• PROBLEM TO WORK ON
Produce word for word the lines of the data below running from the one that has "2 ≤ allForms.countP" to the one that has "rule's table; it", inclusive, and no others.

• Stored items
/-- For every word and policy, subform_conflict is 1 iff two or more sub-form predicates match the word under the
class gate, the sub-form reported is the first of them in priority order, and the output is in fact 0 for
every word; err_subform is 0 for every word and is (w[27:26] = 00) AND NOT subform_valid. That the predicates
are counted together with the class gate is the model's reading of R195, which names no gate
(notes/assumptions/16.md). (spec/43_dp_subform.md section 3 (R195, R196), spec/43_dp_subform.md section 4
(R200), notes/assumptions/16.md) -/
def Obligations.SubformConflictReport : Prop :=
    ∀ (p : Class11xPolicy) (w : Word),
    ((decodeGroup p w).subformConflict = true ↔
      w.extractLsb 27 26 = 0b00#2 ∧
        2 ≤ allForms.countP fun f => formPredicate f (dpOp w) (dpOp1 w) (dpOp2 w)) ∧
    decodeSubform w = (if w.extractLsb 27 26 = 0b00#2 then
        allForms.find? fun f => formPredicate f (dpOp w) (dpOp1 w) (dpOp2 w) else none) ∧
    (decodeGroup p w).subformConflict = false ∧
    (decodeGroup p w).errSubform = (w.extractLsb 27 26 == 0b00#2 && !(decodeGroup p w).subformValid) ∧
    (decodeGroup p w).errSubform = false

/-- encode_data_processing_subform(f, w) is (w AND NOT EM_f) OR EV_f with the twelve masks and values of the
rule's table; it differs from w only inside EM_f; it decodes to Some(f) iff w[27:26] = 00 and the result is
not in f's exclusion (10xx0 for the three data-processing forms, 0xx1x for ExtraLoadStore, none for the other
eight); for w[27:26] = 00, a result in f's exclusion decodes to Some(g) for a g other than f;
encode(MovImmediate16, 0xFFFFFFFF) = 0xFF0FFFFF; encode(DataProcessingRegister, 0x01000000) = 0x01000000
decodes as Miscellaneous. (R197, R198) -/
def Obligations.SubformEncodeOverlayAndRoundTrip : Prop :=
    (∀ (f : DataProcessingForm) (w : Word), encodeSubform f w = (w &&& ~~~(encodeMask f)) ||| encodeValue f) ∧
    allForms.map (fun f => (encodeMask f, encodeValue f)) =
      [(0x02000010, 0x00000000), (0x02000090, 0x00000010), (0x03900080, 0x01000000), (0x03900090, 0x01000080),
        (0x030000F0, 0x00000090), (0x030000F0, 0x01000090), (0x020000F0, 0x000000B0), (0x032000F0, 0x002000B0),
        (0x02000000, 0x02000000), (0x03F00000, 0x03000000), (0x03F00000, 0x03400000), (0x03B00000, 0x03200000)] ∧
    encodeSubform .movImmediate16 0xFFFFFFFF = 0xFF0FFFFF ∧
    (∀ (f : DataProcessingForm) (w : Word), encodeSubform f w &&& ~~~(encodeMask f) = w &&& ~~~(encodeMask f)) ∧
    (∀ (f : DataProcessingForm) (w : Word), decodeSubform (encodeSubform f w) = some f ↔
      w.extractLsb 27 26 = 0b00#2 ∧
      match f with
      | .dataProcessingRegister => ¬ encodeSubform f w &&& 0x01900000 = 0x01000000
      | .dataProcessingRegisterShifted => ¬ encodeSubform f w &&& 0x01900000 = 0x01000000
      | .dataProcessingImmediate => ¬ encodeSubform f w &&& 0x01900000 = 0x01000000
      | .extraLoadStore => ¬ encodeSubform f w &&& 0x01200000 = 0x00200000
      | _ => True) ∧
    (∀ (f : DataProcessingForm) (w : Word), w.extractLsb 27 26 = 0b00#2 →
      (match f with
      | .dataProcessingRegister => encodeSubform f w &&& 0x01900000 = 0x01000000
      | .dataProcessingRegisterShifted => encodeSubform f w &&& 0x01900000 = 0x01000000
      | .dataProcessingImmediate => encodeSubform f w &&& 0x01900000 = 0x01000000
      | .extraLoadStore => encodeSubform f w &&& 0x01200000 = 0x00200000
      | _ => False) →
      ∃ g, g ≠ f ∧ decodeSubform (encodeSubform f w) = some g) ∧
    encodeSubform .dataProcessingRegister 0x01000000 = 0x01000000 ∧
    decodeSubform 0x01000000 = some .miscellaneous

/-- For every word with a valid condition whose sub-form is DataProcessingRegister, DataProcessingRegisterShifted
or DataProcessingImmediate, decode_instruction is entry w[24:21] of And, Eor, Sub, Rsb, Add, Adc, Sbc, Rsc,
Tst, Teq, Cmp, Cmn, Orr, Mov, Bic, Mvn, under both policies; for the other nine sub-forms it is Undefined(w).
(R223) -/
def Obligations.DataProcessingOpcodeTable : Prop :=
    ∀ (p : Class11xPolicy) (w : Word) (f : DataProcessingForm),
    w.extractLsb 31 28 ≠ 0b1111#4 → decodeSubform w = some f →
    if f = .dataProcessingRegister ∨ f = .dataProcessingRegisterShifted ∨ f = .dataProcessingImmediate then
      [Mnemonic.and, .eor, .sub, .rsb, .add, .adc, .sbc, .rsc, .tst, .teq, .cmp, .cmn, .orr, .mov, .bic,
        .mvn][(w.extractLsb 24 21).toNat]? = some (decodeInstruction p w)
    else decodeInstruction p w = .undefined w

• ANSWER SPACE
        2 ≤ allForms.countP fun f => formPredicate f (dpOp w) (dpOp1 w) (dpOp2 w)) ∧
    decodeSubform w = (if w.extractLsb 27 26 = 0b00#2 then
        allForms.find? fun f => formPredicate f (dpOp w) (dpOp1 w) (dpOp2 w) else none) ∧
    (decodeGroup p w).subformConflict = false ∧
    (decodeGroup p w).errSubform = (w.extractLsb 27 26 == 0b00#2 && !(decodeGroup p w).subformValid) ∧
    (decodeGroup p w).errSubform = false

/-- encode_data_processing_subform(f, w) is (w AND NOT EM_f) OR EV_f with the twelve masks and values of the
rule's table; it differs from w only inside EM_f; it decodes to Some(f) iff w[27:26] = 00 and the result is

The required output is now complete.